Hunt opponents made up a majority of the two dozen or so people who spoke up at the live-streamed commission meeting in Lander, a town of about 7,600 at the outer reaches of the ever-expanding range of Yellowstone-region grizzlies.
The region also includes parts of Montana and Idaho and is home to some 700 grizzlies, up from 136 when they were listed as a threatened species in 1975. The U.S. Fish and Wildlife Service removed federal protections for grizzlies in the Greater Yellowstone ecosystem in 2017.
Montana has not yet allowed grizzly hunting. Idaho will allow one grizzly to be hunted this fall. Hunting has been ongoing in Alaska where grizzlies and their minimally differentiated brown bear and Kodiak bear relatives are common.
“We heard from the people of Wyoming, they were supportive of this. It’s pretty clear the science supports this,” said Wyoming Game and Fish Department spokesman Renny MacKay.
If legal challenges don’t intercede, hunting will begin Sept. 1 in the mountains and basins populated by relatively few grizzlies farthest from Yellowstone and Grand Teton.
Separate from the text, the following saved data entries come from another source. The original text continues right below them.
-- ==== Sys2Proof/Machine/Start.lean ====
section
/-!
DEFINITION. Local frame starts: when the timebase's source gives one, the choice of the superframe number, the acts
of every block at a start, and their order.
-/

namespace Sys2Proof.Machine

/-! ## When a start comes (R47 to R51) -/

/-- One and a half held periods, in whole REFCLK periods (R49; notes/assumptions/6.md). -/
def Timebase.timeoutAt (t : Timebase) : Nat := (3 * t.heldPeriod + 1) / 2

/-- The start that the first usable completion of the locked link gives: the earliest in the window from half a held
period to one and a half after the previous start (R49; the tie at one and a half, notes/assumptions/6.md). -/
def Timebase.firstUsable (t : Timebase) : Option Nat :=
  (t.completions.filter fun d => t.heldPeriod ≤ 2 * d && 2 * d < 3 * t.heldPeriod).min?

/-- Whether the source gives a local frame start `elapsed` after the previous one, and if so whether it is taken from
a completion of the locked link: in FREE at the first wrap of the divider at least half a nominal period after the
previous start; in LOCKED at the start of the first usable completion, and where there is none by itself at one and a
half held periods; in HOLDOVER at the held period (R48 to R51). DESIGN CHOICE (notes/assumptions/6.md): resolution and
ties; and where FREE is entered after that first wrap has passed, which the table of R51 names and its bound of one and
a half periods then contradicts for the wrap after it, the table is followed: the frame that ends is that wrap's. -/
def Timebase.startKind (t : Timebase) (elapsed : Nat) : Option Bool :=
  if !t.started then some false
  else match t.source with
    | .free =>
      if (t.divider.val + elapsed) % 512 = 0 && Config.nominalPeriod ≤ 2 * elapsed &&
          2 * elapsed < 3 * Config.nominalPeriod then some false
      else none
    | .locked _ =>
      match t.firstUsable with
      | some d => if elapsed = d then some true else none
      | none => if elapsed = t.timeoutAt then some false else none
    | .holdover => if elapsed = t.heldPeriod then some false else none

/-- The start that comes is a local superframe start (R47). -/
def Timebase.superframeDue (t : Timebase) : Bool := t.started && decide (t.frameIndex = 47)

/-- The new superframe number (R58). -/
def Timebase.chooseNumber (t : Timebase) : Word :=
  match t.pendingSet with
  | some v => v
  | none =>
    match t.follow, t.source, t.pendingAdoption with
    | true, .locked _, some v => v
    | _, _, _ => t.number + 1#16

/-- The timebase for the frame that begins: index, number, pending values cleared at a superframe start, the held period
tracked, the divider run on, and the completions whose starts are still to come reckoned from this start; the first
start is a wrap (R47, R48, R49, R58). -/
def Timebase.beginFrame (t : Timebase) (new : Word) (fromCompletion : Bool) (elapsed : Nat) : Timebase :=
  { t with
    frameIndex := if t.started then t.frameIndex + 1 else t.frameIndex
    number := new
    pendingSet := if t.superframeDue then none else t.pendingSet
    pendingAdoption := if t.superframeDue then none else t.pendingAdoption
    heldPeriod := if fromCompletion && t.fromCompletion then elapsed else t.heldPeriod
    started := true
    divider := if t.started then Fin.ofNat 512 (t.divider.val + elapsed) else 0
    fromCompletion := fromCompletion
    completions := (t.completions.filter (elapsed < ·)).map (· - elapsed) }

/-! ## What a start knows -/

/-- What the acts of one start share. -/
structure StartCtx where
  superframe : Bool
  old : Word
  new : Word
  rxc : BitVec 8
  /-- bit L: REF_CHANGE before LINK_DOWN when link L leaves SYNC -/
  refFirst : BitVec 8
  /-- the notice timer was running when the start came -/
  timerRunning : Bool
  /-- the reset response leaves at this start and a reset is pending -/
  resetDue : Bool
  /-- a cell leaves the active uplink's queue, and no frame that completes with the start comes before the test for its
  place -/
  testsPlace : Bool

/-- The reset response leaves its queue at the start that comes (R142). -/
def State.resetDue (s : State) : Bool :=
  s.agent.resetPending && (List.finRange 8).any fun l => (s.link l).resetLeaves

/-- A cell leaves the active uplink's queue at the start that comes (R117). -/
def State.uplinkDeparts (s : State) : Bool := (s.link s.agent.activeUplink).departs

/-- The context of the start that comes, but for the new superframe number. -/
def State.startCtxOld (s : State) (i : StartInput) : StartCtx :=
  { superframe := s.tb.superframeDue, old := s.tb.number, new := s.tb.number, rxc := i.rxc, refFirst := i.refFirst,
    timerRunning := decide (s.notice.state = .wait), resetDue := s.resetDue,
    testsPlace := s.uplinkDeparts && i.arrivals.isEmpty }

/-! ## The acts -/

/-- Set a link's clock watch. -/
def Link.withWatch (x : Link) (w : ClockWatch) : Link := x.withRx { x.rx with watch := w }

/-- Set a link's alignment state. -/
def Link.withAlign (x : Link) (a : Align) : Link := x.withRx { x.rx with align := a }

/-- RXC of `l` made a transition since the previous local frame start. -/
def State.laneActive (s : State) (l : LinkId) (rxc : BitVec 8) : Bool :=
  (s.link l).rx.watch.seen || rxc.getLsbD l.val

/-- The clock watch of one receiver (R20). A transition in NOCLOCK that no CLOCK_RETURN showed takes the receiver to
HUNT here (DEDUCED, notes/assumptions/15.md). -/
def State.clockWatchAct (s : State) (l : LinkId) (rxc : BitVec 8) (refFirst : Bool) : State :=
  let w := (s.link l).rx.watch
  let noted := s.updLink l (·.withWatch ⟨true, false, false⟩)
  match (s.link l).rx.align with
  | .off => s
  | .noclock => if s.laneActive l rxc then noted.updLink l (·.withAlign (.hunt [])) else noted
  | _ =>
    if !w.begun || s.laneActive l rxc then noted
    else if !w.silent then s.updLink l (·.withWatch ⟨true, false, true⟩)
    else if (s.link l).inSync then noted.leaveSync l .noclock .clockLoss refFirst
    else noted.updLink l (·.withAlign .noclock)

/-- The second consecutive silent interval of `l` closes at the start that comes (R20). -/
def State.clockLossDue (s : State) (l : LinkId) (rxc : BitVec 8) : Bool :=
  let w := (s.link l).rx.watch
  decide ((s.link l).rx.align ≠ .off) && decide ((s.link l).rx.align ≠ .noclock) && w.begun && w.silent &&
    !s.laneActive l rxc

/-- The evaluation of one receiver's check-alarm window (R31). -/
def State.checkWindowAct (s : State) (l : LinkId) (superframe : Bool) : State :=
  let x := s.link l
  if superframe && x.inSync && x.config.shape.checkEnable then
    let alarm := evaluateWindow x.rx.checkAlarm x.rx.window
    let s1 := s.updLink l fun x => x.withRx { x.rx with checkAlarm := alarm, window := 0#8 }
    if alarm = x.rx.checkAlarm then s1 else s1.report .checkAlarm (linkSubject l) (flagCode alarm)
  else s

/-- The qualification count after a superframe start (R41). -/
def Link.nextQual (x : Link) : Nat :=
  if x.inSync && x.rx.wholeMark then min (x.rx.qualCount + 1) Config.qualifiedCount else x.rx.qualCount

/-- The link becomes qualified at the superframe start that comes (R42). -/
def Link.qualifies (x : Link) : Bool :=
  decide (x.nextQual = Config.qualifiedCount) && decide (x.rx.qualCount ≠ Config.qualifiedCount)

/-- Qualification of one receiver at a superframe start, and the selection of a listed link that qualifies (R41, R42,
R53). -/
def State.qualificationAct (s : State) (l : LinkId) (superframe : Bool) : State :=
  if superframe then
    let x := s.link l
    let s1 := s.updLink l fun x => x.withRx { x.rx with qualCount := x.nextQual, wholeMark := x.inSync }
    if x.qualifies && s.tb.refList.contains (.link l) then s1.select else s1
  else s

/-- The report of a step (R60). -/
def State.timeStepAct (s : State) (c : StartCtx) : State :=
  if c.superframe then
    match stepOf c.old c.new with
    | none => s
    | some forward => s.report .timeStep partWide (flagCode (!forward))
  else s

/-- A switch fires (R94). -/
def State.fireSwitch (s : State) (late : Bool) : State :=
  (s.clearAllHolds.withBank { s.bank with active := s.standby, consistent := true, scheduler := .idle }).report
    .bankSwitch partWide (bankCode s.standby + (if late then 2#8 else 0#8))

/-- Whether the scheduled switch fires at a start, and with which late mark (R92, R93). -/
def Scheduler.fires (x : Scheduler) (superframe : Bool) (old new : Word) : Option Bool :=
  match x with
  | .idle => none
  | .immediate => some false
  | .armed target => if superframe then armedFires target old new else none

/-- The switch scheduler at a start. -/
def State.scheduleAct (s : State) (c : StartCtx) : State :=
  match s.bank.scheduler.fires c.superframe c.old c.new with
  | none => s
  | some late => s.fireSwitch late

/-- The standby entry at index `i` once processed (R86). -/
def State.processedEntry (s : State) (op : EngineOp) (i : Fin 512) : Entry :=
  match op with
  | .copy => (s.map.entries s.bank.active)[i.val]
  | .clear => .reset

/-- The eight standby entries at `pos` to `pos` + 7 are processed (R86). -/
def State.processChunk (s : State) (op : EngineOp) (pos : Nat) : State :=
  s.withMap (s.map.setEntries s.standby (vecOf 512 fun i =>
    if pos ≤ i.val && i.val < pos + 8 then s.processedEntry op i else (s.map.entries s.standby)[i.val]))

/-- The detail of ENGINE_END (R179). -/
def engineEndDetail (op : EngineOp) (outcome : EngineOutcome) : Byte :=
  byteOf ((match op with | .copy => 0 | .clear => 1) + 2 * engineOutcomeCode outcome)

/-- One chunk of a running engine; the last one completes the operation (R86, R87). -/
def State.engineAct (s : State) : State :=
  match s.bank.engine with
  | .idle _ _ _ => s
  | .running op pos =>
    let s1 := s.processChunk op pos
    if pos + 8 < 512 then s1.withBank { s1.bank with engine := .running op (pos + 8) }
    else (s1.withBank { s1.bank with engine := .idle (some op) .done 512, consistent := true }).report
      .engineEnd partWide (engineEndDetail op .done)

/-- The choice of one link's current input frame (R36). -/
def State.presentAct (s : State) (l : LinkId) : State :=
  let x := s.link l
  if x.rx.align = .off then s.updLink l fun x => { x with store := { x.store with current := none } }
  else match x.store.queue with
    | f :: rest => s.updLink l fun x => { x with store := ⟨rest, some f, true⟩ }
    | [] =>
      if x.inSync && x.store.primed then
        (s.updLink l fun x =>
          { x with rxCount := { x.rxCount with repeatSlips := satAdd16 x.rxCount.repeatSlips 1 } }).report
            .slip (linkSubject l) 0#8
      else s.updLink l fun x => { x with store := { x.store with current := none } }

/-- The notice timer at a superframe start; a timer set at this very start is not lowered by it (R191). -/
def State.noticeTimerAct (s : State) (c : StartCtx) : State :=
  if c.superframe && c.timerRunning && decide (s.notice.state = .wait) && !(c.resetDue && !s.agent.resetPending) then
    if s.notice.timer ≤ 1 then s.noticeExpiry
    else s.withNotice { s.notice with timer := s.notice.timer - 1 }
  else s

/-- One act of a start. -/
def State.startAct (c : StartCtx) (s : State) : StartAct → State
  | .number => s
  | .clockWatch l => s.clockWatchAct l c.rxc (c.refFirst.getLsbD l.val)
  | .checkWindow l => s.checkWindowAct l c.superframe
  | .qualification l => s.qualificationAct l c.superframe
  | .timeStep => s.timeStepAct c
  | .schedule => s.scheduleAct c
  | .engineChunk => s.engineAct
  | .present l => s.presentAct l
  | .noticeTimer => s.noticeTimerAct c
  | .management => s.fixManagement
  | .transmit => s.transmit
  | .softReset => if c.resetDue then s.softReset else s
  | .noticeTest => if c.testsPlace then s.noticeTest else s

/-! ## Their order -/

/-- Every act of a start once, in the order used where the command names none. -/
def allStartActs : List StartAct :=
  List.flatten [[.number], (List.finRange 8).map StartAct.clockWatch, (List.finRange 8).map StartAct.checkWindow,
    (List.finRange 8).map StartAct.qualification, [.timeStep, .schedule, .engineChunk],
    (List.finRange 8).map StartAct.present, [.noticeTimer, .management, .transmit, .softReset, .noticeTest]]

/-- The first occurrence of each act. -/
def firstOccurrences {α : Type} [DecidableEq α] : List α → List α
  | [] => []
  | a :: as => a :: (firstOccurrences as).filter (· ≠ a)

/-- Acts that satisfy `p` and stand after `b` are moved to directly before it, in their order. -/
def bringForward (p : StartAct → Bool) (b : StartAct) (acts : List StartAct) : List StartAct :=
  let post := (acts.dropWhile (· ≠ b)).drop 1
  acts.takeWhile (· ≠ b) ++ post.filter p ++ [b] ++ post.filter (!p ·)

/-- Acts that satisfy `p` and stand before `b` are moved to directly after it, in their order. -/
def holdBack (p : StartAct → Bool) (b : StartAct) (acts : List StartAct) : List StartAct :=
  let pre := acts.takeWhile (· ≠ b)
  pre.filter (!p ·) ++ [b] ++ pre.filter p ++ (acts.dropWhile (· ≠ b)).drop 1

/-- Acts whose outcome the frame is fixed from (R36, R65, R116). -/
def frameNeeds : StartAct → Bool
  | .present _ => true
  | .schedule => true
  | .management => true
  | _ => false

/-- The order in which the acts of a start are taken: the command's order, then the acts it does not name; what the
frame is fixed from before the frame, the test for a place after the cells have left (R189), the soft reset after the
frame (R142). When the order places a soft reset that is due before the switch, the switch comes after it and does not
fire (R97). DESIGN CHOICE, notes/assumptions/29.md: R194 lets a report and the soft reset come in either order; what is
taken before the frame makes its reports before the reset, a SLIP repeat of that very start always. -/
def startSequence (resetDue : Bool) (order : List StartAct) : List StartAct :=
  let all := firstOccurrences (order ++ allStartActs)
  let cut := resetDue && (all.takeWhile (· ≠ .schedule)).contains .softReset
  let framed := bringForward (fun a => frameNeeds a && !(cut && a = .schedule)) .transmit all
  let seq := holdBack (· = .softReset) .transmit (holdBack (· = .noticeTest) .management framed)
  if cut then holdBack (· = .schedule) .softReset seq else seq

/-! ## The start -/

/-- The context of the start that comes. The new number is chosen where the order places the choice: after the
selections of acts taken before it, which may have cleared the adoption (R42, R57, R58). -/
def State.startCtx (s : State) (i : StartInput) : StartCtx :=
  let c := s.startCtxOld i
  let before := (startSequence c.resetDue i.order).takeWhile (· ≠ .number)
  { c with new := if c.superframe then (before.foldl (State.startAct c) s).tb.chooseNumber else s.tb.number }

/-- The acts of a local frame start: the timebase begins the new frame and every block acts for it (R47); where the
source gives no start at this time, nothing happens (R49: not used for timing). -/
def State.localFrameStart (s : State) (i : StartInput) : State :=
  match s.tb.startKind i.elapsed with
  | none => s
  | some fromCompletion =>
    let c := s.startCtx i
    (startSequence c.resetDue i.order).foldl (State.startAct c)
      (s.withTb (s.tb.beginFrame c.new fromCompletion i.elapsed))

end Sys2Proof.Machine
end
Hunting in a zone closer to the parks would begin Sept. 15 and end in all areas by Nov. 15.
As many as 12 grizzlies could be killed in the zone farther from the parks. Closer in, the limit is 10 and hunting would be stopped once 10 males or one female are killed, whichever happens first.
No more than one grizzly hunter at a time will be allowed in the closer-in zone to help ensure nobody accidentally exceeds the quota.
If demand for licenses is high, hunters might wait years for their chance. A computer program will randomly draw names of license applicants who would then pay $600 for a resident grizzly license and $6,000 if they live elsewhere.
Names will be drawn until 10 hunters have paid for their licenses and certified they’ve taken a firearms safety course. Each license will be valid for a 10-day window of opportunity.
If approved, hunting could account for a sizeable portion of grizzly deaths in the region this year but not likely the biggest. Of the 56 known and suspected deaths of Yellowstone grizzlies in 2017, 40 were caused by people including 19 killed by elk hunters and others in self-defense.
Environmentalists told the commission Wyoming has little leeway to allow hunting without exceeded mortality thresholds it agreed to as part of taking over management of the bears from the federal government.
“This proposal will set grizzly bear recovery back by decades. With all the threats the Yellowstone grizzly bear continues to face, it is irresponsible,” Bonnie Rice with the Sierra Club told the commission.
Not just hunters but ranchers, whose sheep and cattle often fall victim to roaming bears in western Wyoming, welcomed the opportunity for hunting to keep grizzly numbers in check.
“I know ‘management’ seems to have gotten a dirty name. But that’s the way we have to do it if want these animals to continue in the state,” said Charles Price, a rancher and former Game and Fish commissioner. “Hunting must be part of the management system.”